In the entries below, the lines from the one with "-- ==== Sys2Proof/Machine/Cells.lean" through the one with "else if x.state = .running then f c.gid x d" are to be copied exactly; both ends count.

# Records drawn from a dataset

▼

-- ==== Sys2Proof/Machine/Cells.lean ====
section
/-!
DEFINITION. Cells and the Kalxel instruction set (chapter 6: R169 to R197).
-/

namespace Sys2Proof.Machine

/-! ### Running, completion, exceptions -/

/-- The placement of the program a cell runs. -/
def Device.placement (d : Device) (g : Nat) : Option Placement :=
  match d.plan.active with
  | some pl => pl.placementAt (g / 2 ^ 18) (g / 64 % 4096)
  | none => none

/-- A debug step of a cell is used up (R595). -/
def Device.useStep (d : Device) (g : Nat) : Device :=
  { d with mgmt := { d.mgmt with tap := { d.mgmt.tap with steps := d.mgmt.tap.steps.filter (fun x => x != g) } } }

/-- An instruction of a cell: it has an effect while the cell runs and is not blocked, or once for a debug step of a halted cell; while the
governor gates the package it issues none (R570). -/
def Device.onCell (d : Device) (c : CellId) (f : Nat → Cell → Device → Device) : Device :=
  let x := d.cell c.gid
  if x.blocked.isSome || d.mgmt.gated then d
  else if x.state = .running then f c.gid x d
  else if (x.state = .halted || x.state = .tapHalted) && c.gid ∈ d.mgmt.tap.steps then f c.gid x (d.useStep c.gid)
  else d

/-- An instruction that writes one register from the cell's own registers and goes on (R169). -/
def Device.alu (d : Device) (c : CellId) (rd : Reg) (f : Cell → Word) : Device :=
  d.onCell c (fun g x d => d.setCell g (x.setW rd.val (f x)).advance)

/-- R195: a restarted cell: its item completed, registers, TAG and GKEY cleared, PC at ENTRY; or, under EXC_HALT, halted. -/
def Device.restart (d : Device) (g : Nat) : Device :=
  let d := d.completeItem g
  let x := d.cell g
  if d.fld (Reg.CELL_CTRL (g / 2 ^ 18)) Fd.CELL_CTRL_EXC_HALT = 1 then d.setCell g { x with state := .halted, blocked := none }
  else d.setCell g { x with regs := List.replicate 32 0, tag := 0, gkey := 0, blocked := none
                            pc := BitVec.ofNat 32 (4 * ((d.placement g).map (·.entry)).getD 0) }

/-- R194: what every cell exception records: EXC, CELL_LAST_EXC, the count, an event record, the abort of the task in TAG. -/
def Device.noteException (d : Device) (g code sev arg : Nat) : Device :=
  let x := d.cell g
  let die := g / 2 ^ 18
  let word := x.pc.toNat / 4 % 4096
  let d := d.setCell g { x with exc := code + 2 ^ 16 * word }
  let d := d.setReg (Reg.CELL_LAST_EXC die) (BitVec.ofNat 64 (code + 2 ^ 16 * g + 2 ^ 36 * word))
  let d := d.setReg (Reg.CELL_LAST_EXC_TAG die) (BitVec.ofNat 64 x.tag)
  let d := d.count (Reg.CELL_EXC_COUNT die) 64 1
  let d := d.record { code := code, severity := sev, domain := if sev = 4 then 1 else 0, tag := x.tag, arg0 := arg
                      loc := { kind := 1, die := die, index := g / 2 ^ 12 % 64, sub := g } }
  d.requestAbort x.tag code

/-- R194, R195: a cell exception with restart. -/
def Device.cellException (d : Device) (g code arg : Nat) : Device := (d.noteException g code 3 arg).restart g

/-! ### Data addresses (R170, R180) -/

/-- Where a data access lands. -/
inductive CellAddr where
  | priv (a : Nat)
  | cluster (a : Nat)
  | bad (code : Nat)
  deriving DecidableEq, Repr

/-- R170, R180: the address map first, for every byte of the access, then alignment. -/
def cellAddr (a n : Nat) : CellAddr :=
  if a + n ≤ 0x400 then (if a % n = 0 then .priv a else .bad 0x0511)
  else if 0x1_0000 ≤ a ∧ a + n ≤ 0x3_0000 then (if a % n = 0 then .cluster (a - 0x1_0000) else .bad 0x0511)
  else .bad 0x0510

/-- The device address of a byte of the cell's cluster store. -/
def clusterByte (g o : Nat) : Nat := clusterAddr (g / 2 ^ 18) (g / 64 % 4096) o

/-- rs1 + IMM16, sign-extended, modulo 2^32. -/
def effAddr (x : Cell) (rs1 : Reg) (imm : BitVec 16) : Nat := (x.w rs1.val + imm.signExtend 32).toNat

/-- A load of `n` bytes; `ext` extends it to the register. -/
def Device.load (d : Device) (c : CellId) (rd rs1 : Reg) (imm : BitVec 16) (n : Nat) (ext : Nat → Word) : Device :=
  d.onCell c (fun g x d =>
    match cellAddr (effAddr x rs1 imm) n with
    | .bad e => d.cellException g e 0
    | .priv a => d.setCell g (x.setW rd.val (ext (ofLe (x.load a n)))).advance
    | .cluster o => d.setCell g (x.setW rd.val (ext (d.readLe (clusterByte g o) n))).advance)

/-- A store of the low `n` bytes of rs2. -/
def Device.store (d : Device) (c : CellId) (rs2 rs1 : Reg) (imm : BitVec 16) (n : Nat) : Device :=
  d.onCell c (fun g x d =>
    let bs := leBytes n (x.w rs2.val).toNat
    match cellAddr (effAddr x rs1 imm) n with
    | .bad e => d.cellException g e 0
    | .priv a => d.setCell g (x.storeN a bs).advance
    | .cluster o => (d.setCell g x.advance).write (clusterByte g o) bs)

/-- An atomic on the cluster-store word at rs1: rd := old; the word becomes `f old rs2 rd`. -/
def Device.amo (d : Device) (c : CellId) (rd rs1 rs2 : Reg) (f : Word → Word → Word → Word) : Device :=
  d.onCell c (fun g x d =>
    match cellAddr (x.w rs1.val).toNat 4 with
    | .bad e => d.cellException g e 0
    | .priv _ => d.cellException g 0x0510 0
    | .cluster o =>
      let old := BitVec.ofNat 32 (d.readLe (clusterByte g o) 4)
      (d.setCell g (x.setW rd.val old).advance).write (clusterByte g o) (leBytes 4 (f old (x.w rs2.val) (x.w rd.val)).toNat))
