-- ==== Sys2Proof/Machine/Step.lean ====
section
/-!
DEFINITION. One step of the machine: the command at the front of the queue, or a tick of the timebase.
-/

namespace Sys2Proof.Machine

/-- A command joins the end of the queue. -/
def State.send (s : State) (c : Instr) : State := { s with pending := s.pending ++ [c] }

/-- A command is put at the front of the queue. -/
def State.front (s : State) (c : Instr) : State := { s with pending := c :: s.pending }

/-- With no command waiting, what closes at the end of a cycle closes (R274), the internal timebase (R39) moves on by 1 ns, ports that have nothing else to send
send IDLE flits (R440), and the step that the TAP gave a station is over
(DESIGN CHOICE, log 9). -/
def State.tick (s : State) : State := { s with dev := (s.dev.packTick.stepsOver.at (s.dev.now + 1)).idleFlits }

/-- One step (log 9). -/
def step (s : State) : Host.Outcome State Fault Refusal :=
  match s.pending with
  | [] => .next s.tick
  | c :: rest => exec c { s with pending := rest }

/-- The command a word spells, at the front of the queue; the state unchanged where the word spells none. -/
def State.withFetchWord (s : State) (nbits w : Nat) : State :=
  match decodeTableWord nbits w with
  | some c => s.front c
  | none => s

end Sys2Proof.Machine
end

▲
▼

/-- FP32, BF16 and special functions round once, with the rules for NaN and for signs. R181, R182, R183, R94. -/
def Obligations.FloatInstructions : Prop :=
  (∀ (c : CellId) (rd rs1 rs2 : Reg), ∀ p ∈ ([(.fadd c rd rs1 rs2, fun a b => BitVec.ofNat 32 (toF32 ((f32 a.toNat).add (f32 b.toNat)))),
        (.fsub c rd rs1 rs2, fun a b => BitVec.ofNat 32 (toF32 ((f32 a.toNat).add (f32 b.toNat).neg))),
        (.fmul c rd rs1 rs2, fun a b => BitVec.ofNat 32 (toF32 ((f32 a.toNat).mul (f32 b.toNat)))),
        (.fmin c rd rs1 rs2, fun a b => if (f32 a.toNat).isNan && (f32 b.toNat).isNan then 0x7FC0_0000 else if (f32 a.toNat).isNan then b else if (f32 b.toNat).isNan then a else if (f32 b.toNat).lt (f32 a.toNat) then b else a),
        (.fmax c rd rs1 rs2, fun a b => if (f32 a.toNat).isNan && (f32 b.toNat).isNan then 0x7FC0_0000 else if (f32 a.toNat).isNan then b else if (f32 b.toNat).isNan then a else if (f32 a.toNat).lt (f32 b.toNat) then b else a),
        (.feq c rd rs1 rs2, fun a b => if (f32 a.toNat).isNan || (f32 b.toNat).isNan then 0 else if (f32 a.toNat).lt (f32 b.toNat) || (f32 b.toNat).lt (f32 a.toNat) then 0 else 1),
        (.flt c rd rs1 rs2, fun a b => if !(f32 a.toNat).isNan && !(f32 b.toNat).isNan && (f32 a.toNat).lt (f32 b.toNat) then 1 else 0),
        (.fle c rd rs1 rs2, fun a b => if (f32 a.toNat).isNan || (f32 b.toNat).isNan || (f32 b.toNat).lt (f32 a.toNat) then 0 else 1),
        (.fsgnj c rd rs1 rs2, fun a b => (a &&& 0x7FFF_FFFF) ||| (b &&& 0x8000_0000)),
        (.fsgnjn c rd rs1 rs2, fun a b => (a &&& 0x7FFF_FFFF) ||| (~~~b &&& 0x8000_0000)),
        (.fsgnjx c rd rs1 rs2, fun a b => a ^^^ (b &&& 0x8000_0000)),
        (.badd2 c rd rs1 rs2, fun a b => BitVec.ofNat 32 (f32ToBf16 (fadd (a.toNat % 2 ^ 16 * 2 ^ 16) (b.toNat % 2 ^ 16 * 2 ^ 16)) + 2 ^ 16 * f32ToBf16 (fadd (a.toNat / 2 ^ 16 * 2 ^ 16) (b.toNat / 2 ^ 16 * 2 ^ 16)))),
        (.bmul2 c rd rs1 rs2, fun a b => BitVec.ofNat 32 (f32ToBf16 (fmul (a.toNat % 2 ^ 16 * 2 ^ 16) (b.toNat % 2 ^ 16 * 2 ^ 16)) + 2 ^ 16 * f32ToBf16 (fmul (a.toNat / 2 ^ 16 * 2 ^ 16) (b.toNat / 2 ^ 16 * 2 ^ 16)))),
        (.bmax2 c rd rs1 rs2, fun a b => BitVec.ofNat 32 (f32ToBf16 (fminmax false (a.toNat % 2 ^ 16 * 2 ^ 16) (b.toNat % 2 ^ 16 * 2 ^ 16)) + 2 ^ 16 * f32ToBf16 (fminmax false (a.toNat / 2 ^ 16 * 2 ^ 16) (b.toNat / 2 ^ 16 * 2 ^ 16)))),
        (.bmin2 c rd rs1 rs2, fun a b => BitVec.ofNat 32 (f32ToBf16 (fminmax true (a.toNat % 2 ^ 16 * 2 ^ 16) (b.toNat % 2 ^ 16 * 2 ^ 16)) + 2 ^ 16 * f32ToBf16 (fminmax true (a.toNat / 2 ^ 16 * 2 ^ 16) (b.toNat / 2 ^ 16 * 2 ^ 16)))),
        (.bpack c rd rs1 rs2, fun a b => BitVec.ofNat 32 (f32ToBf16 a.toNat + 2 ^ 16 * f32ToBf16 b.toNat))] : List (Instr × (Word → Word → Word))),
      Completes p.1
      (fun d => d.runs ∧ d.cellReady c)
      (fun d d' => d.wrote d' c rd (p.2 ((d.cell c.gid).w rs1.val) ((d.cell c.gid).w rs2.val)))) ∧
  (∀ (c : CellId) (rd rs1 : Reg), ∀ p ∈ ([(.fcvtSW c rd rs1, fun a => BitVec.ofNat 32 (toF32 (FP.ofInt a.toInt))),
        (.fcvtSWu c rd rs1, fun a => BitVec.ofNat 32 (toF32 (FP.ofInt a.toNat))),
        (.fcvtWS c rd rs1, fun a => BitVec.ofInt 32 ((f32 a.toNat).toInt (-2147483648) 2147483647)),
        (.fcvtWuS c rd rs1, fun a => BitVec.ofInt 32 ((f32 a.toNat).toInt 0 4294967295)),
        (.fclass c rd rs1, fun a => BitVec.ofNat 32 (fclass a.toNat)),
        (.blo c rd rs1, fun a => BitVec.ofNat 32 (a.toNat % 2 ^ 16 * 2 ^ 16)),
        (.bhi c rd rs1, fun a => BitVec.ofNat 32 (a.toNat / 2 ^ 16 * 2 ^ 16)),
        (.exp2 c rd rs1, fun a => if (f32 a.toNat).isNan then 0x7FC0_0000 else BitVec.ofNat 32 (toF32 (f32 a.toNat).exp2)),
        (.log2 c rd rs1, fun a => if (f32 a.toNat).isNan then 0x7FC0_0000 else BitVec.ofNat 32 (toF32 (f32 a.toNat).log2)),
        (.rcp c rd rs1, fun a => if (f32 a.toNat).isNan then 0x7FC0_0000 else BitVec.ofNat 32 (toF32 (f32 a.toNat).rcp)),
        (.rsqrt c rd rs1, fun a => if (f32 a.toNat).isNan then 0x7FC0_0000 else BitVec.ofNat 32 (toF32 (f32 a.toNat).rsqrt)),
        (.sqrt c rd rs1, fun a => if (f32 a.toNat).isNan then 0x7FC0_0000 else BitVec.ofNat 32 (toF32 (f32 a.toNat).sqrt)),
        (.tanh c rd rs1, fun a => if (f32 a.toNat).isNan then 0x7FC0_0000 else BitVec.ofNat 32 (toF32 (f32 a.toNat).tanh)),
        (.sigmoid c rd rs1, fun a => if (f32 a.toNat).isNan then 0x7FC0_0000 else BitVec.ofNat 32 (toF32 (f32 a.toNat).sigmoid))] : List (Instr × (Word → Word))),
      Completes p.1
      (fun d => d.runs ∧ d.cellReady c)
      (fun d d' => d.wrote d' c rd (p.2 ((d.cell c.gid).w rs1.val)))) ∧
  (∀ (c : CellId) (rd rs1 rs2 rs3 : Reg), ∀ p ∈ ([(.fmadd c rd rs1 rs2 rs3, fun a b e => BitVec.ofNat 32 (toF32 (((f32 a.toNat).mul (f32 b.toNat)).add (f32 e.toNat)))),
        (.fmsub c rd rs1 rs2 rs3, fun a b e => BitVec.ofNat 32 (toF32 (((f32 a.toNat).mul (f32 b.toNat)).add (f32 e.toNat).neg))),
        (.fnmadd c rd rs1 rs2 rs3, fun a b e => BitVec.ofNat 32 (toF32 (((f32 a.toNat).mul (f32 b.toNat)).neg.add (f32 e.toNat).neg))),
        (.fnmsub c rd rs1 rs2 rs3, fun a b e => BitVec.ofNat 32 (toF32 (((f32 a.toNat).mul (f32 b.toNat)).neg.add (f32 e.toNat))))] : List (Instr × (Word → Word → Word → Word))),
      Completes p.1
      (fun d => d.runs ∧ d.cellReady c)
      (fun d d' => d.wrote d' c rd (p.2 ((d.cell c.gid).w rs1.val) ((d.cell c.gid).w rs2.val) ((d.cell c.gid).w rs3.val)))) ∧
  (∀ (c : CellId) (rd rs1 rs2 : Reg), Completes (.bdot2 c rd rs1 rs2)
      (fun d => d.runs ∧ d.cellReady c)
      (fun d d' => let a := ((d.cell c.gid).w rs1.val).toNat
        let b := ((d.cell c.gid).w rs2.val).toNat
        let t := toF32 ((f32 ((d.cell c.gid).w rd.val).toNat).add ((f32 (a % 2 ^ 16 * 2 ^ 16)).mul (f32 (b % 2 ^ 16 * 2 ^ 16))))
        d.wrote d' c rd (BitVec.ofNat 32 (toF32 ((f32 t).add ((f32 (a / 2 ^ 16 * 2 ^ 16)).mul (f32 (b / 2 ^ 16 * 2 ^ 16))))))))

▲

# Output for this task
-- ==== Sys2Proof/Machine/Cells.lean ====
section
/-!
DEFINITION. Cells and the Kalxel instruction set (chapter 6: R169 to R197).
-/

namespace Sys2Proof.Machine

/-! ### Running, completion, exceptions -/

/-- The placement of the program a cell runs. -/
def Device.placement (d : Device) (g : Nat) : Option Placement :=
  match d.plan.active with
  | some pl => pl.placementAt (g / 2 ^ 18) (g / 64 % 4096)
  | none => none

/-- A debug step of a cell is used up (R595). -/
def Device.useStep (d : Device) (g : Nat) : Device :=
  { d with mgmt := { d.mgmt with tap := { d.mgmt.tap with steps := d.mgmt.tap.steps.filter (fun x => x != g) } } }

/-- An instruction of a cell: it has an effect while the cell runs and is not blocked, or once for a debug step of a halted cell; while the
governor gates the package it issues none (R570). -/
def Device.onCell (d : Device) (c : CellId) (f : Nat → Cell → Device → Device) : Device :=
  let x := d.cell c.gid
  if x.blocked.isSome || d.mgmt.gated then d
  else if x.state = .running then f c.gid x d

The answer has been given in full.